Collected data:
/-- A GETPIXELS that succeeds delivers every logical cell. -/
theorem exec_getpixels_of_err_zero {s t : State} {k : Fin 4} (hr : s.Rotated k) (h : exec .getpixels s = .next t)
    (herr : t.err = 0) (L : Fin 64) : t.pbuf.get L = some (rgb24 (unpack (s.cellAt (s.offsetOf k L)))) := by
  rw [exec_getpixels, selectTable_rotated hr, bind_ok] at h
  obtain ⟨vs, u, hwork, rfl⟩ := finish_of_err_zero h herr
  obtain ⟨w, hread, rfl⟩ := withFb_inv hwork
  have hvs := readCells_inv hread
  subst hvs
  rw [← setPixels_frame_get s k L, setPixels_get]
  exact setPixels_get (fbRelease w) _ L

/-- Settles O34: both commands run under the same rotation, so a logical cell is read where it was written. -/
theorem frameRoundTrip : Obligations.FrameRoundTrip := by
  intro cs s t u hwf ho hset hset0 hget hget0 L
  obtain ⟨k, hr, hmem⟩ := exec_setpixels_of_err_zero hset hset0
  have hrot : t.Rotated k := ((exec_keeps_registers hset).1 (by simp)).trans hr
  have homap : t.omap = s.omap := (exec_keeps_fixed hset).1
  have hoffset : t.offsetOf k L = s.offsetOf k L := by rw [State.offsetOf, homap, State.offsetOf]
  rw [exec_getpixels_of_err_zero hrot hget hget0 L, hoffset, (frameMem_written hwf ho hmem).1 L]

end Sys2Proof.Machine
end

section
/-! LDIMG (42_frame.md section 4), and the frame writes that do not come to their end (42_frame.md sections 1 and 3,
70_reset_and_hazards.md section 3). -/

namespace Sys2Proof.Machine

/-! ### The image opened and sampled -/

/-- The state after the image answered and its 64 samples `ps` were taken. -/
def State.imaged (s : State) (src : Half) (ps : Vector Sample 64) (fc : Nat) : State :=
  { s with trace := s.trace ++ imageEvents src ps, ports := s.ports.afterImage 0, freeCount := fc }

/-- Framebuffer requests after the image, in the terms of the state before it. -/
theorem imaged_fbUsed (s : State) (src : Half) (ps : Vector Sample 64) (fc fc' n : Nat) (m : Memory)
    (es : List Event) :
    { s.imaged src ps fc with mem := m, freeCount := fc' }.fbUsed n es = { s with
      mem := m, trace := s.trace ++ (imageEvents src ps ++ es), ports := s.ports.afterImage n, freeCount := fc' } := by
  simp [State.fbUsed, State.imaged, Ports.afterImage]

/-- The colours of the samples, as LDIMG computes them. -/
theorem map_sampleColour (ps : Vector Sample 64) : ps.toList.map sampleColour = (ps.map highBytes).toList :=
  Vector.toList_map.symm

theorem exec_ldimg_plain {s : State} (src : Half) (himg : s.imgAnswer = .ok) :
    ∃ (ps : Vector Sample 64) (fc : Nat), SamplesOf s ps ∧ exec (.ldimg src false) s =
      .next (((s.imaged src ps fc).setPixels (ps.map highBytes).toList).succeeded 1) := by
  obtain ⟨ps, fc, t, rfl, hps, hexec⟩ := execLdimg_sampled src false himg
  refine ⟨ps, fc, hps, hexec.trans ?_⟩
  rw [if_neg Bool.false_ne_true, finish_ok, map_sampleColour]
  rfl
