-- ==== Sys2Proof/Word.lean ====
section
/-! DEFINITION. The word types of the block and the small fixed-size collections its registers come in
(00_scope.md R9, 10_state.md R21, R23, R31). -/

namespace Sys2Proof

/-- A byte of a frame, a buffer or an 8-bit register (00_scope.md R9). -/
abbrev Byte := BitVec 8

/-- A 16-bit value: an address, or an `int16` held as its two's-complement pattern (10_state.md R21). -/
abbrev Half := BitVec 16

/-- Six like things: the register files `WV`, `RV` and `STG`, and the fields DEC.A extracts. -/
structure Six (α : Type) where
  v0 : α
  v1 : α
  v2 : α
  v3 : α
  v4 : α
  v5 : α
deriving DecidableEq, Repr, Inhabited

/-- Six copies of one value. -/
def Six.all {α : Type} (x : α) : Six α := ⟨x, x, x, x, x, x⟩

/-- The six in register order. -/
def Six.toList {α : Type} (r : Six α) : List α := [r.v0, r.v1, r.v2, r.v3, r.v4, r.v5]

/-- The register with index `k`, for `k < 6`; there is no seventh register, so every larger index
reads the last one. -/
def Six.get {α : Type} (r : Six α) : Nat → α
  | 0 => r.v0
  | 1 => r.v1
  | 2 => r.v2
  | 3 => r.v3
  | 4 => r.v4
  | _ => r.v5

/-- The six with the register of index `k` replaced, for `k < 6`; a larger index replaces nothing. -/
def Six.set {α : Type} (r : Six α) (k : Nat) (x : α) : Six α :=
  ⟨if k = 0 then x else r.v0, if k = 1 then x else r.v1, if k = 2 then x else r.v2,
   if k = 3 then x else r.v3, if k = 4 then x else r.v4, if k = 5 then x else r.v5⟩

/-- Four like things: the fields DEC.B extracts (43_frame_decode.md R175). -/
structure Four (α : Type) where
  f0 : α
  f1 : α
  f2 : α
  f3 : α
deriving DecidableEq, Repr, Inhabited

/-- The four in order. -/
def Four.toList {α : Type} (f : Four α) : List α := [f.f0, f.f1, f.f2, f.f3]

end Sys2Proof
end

==

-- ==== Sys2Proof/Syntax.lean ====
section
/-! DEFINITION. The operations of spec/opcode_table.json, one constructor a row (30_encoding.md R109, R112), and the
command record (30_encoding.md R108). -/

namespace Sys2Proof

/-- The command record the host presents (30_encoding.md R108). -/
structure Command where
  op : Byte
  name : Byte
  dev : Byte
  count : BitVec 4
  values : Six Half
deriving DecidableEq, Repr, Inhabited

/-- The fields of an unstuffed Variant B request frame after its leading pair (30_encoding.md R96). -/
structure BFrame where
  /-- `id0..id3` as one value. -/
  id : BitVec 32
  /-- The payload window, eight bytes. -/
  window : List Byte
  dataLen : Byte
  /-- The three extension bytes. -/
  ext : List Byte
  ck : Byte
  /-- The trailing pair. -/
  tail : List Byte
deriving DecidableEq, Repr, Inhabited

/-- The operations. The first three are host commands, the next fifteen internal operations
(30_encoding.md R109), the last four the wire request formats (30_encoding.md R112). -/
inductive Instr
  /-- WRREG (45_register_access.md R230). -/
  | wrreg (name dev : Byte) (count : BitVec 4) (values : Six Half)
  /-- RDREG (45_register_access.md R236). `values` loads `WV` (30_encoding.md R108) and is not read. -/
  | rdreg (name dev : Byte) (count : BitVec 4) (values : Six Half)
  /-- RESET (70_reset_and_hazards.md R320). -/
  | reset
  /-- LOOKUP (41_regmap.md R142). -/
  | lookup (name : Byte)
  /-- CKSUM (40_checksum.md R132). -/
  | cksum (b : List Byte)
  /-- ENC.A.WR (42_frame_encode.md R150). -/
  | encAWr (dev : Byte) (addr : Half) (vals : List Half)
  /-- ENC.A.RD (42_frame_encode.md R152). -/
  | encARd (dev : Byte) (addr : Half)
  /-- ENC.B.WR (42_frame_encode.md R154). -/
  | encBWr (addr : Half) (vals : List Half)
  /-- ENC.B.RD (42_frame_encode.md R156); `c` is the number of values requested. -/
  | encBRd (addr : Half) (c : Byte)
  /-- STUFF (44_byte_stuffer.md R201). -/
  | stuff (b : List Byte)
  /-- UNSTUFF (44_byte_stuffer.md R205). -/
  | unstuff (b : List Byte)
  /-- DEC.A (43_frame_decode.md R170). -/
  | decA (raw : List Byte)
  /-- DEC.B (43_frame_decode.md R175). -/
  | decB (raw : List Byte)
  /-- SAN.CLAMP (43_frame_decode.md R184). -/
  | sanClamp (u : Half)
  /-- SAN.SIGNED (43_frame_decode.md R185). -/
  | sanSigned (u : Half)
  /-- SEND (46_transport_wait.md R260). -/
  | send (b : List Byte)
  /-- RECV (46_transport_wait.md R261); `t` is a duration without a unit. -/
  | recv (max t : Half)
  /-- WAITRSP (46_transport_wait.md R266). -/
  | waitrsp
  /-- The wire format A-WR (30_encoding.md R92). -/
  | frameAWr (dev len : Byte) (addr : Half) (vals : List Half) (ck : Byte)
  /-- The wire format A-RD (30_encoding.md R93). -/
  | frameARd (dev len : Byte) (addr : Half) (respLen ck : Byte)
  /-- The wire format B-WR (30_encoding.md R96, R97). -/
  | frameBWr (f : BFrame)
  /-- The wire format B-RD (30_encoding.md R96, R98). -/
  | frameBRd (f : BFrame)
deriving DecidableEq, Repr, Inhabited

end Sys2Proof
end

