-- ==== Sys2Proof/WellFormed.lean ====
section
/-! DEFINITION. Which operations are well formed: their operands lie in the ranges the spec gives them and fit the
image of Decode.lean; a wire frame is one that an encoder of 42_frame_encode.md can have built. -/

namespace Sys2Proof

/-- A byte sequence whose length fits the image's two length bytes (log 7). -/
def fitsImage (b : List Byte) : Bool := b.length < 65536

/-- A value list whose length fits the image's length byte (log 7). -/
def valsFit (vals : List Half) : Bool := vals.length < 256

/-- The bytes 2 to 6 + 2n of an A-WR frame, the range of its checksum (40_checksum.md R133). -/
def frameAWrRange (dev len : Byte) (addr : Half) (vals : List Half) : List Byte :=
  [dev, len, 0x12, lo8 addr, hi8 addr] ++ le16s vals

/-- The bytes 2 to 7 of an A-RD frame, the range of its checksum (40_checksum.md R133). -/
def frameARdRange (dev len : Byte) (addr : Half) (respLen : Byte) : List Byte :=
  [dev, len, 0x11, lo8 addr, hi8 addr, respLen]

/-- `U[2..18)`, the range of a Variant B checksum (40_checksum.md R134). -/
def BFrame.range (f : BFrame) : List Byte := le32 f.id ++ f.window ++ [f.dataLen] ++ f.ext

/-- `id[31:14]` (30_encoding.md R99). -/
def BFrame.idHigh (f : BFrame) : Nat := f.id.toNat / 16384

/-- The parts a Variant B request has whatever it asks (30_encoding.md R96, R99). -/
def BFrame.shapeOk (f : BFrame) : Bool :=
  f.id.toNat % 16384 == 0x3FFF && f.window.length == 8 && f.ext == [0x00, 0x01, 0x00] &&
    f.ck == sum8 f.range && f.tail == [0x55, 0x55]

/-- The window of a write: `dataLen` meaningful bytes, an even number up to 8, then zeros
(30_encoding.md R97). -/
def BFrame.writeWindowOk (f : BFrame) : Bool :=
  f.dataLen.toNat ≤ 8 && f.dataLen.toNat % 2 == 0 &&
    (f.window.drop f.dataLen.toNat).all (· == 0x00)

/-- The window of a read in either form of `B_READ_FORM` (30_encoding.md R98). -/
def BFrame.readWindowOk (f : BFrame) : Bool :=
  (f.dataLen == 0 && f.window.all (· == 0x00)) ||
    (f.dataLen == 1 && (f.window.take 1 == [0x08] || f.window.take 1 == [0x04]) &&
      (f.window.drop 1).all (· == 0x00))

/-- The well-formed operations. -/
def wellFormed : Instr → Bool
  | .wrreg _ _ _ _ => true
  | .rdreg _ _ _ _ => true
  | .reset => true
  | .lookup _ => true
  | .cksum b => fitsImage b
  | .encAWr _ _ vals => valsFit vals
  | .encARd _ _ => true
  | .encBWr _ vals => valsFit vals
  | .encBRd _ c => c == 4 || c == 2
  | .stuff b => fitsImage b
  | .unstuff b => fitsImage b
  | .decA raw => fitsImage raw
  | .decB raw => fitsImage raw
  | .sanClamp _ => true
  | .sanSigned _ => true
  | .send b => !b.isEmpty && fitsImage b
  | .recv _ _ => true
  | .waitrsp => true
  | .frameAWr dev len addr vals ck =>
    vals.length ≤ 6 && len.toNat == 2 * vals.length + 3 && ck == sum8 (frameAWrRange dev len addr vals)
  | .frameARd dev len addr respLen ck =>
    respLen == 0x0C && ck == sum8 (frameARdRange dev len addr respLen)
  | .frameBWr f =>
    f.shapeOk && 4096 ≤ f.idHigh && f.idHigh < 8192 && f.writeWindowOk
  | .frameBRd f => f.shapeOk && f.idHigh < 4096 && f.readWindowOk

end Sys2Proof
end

**EXERCISE GOAL:** From the line holding "logical cell. -/" to the line holding "def State.imaged (s", inclusive, restate each line above exactly as written.

**SOLUTION TO THIS EXERCISE:**
/-- A GETPIXELS that succeeds delivers every logical cell. -/
theorem exec_getpixels_of_err_zero {s t : State} {k : Fin 4} (hr : s.Rotated k) (h : exec .getpixels s = .next t)
    (herr : t.err = 0) (L : Fin 64) : t.pbuf.get L = some (rgb24 (unpack (s.cellAt (s.offsetOf k L)))) := by
  rw [exec_getpixels, selectTable_rotated hr, bind_ok] at h
  obtain ⟨vs, u, hwork, rfl⟩ := finish_of_err_zero h herr
  obtain ⟨w, hread, rfl⟩ := withFb_inv hwork
  have hvs := readCells_inv hread
  subst hvs
  rw [← setPixels_frame_get s k L, setPixels_get]
  exact setPixels_get (fbRelease w) _ L

/-- Settles O34: both commands run under the same rotation, so a logical cell is read where it was written. -/
theorem frameRoundTrip : Obligations.FrameRoundTrip := by
  intro cs s t u hwf ho hset hset0 hget hget0 L
  obtain ⟨k, hr, hmem⟩ := exec_setpixels_of_err_zero hset hset0
  have hrot : t.Rotated k := ((exec_keeps_registers hset).1 (by simp)).trans hr
  have homap : t.omap = s.omap := (exec_keeps_fixed hset).1
  have hoffset : t.offsetOf k L = s.offsetOf k L := by rw [State.offsetOf, homap, State.offsetOf]
  rw [exec_getpixels_of_err_zero hrot hget hget0 L, hoffset, (frameMem_written hwf ho hmem).1 L]

end Sys2Proof.Machine
end

section
/-! LDIMG (42_frame.md section 4), and the frame writes that do not come to their end (42_frame.md sections 1 and 3,
70_reset_and_hazards.md section 3). -/

namespace Sys2Proof.Machine

/-! ### The image opened and sampled -/

/-- The state after the image answered and its 64 samples `ps` were taken. -/
def State.imaged (s : State) (src : Half) (ps : Vector Sample 64) (fc : Nat) : State :=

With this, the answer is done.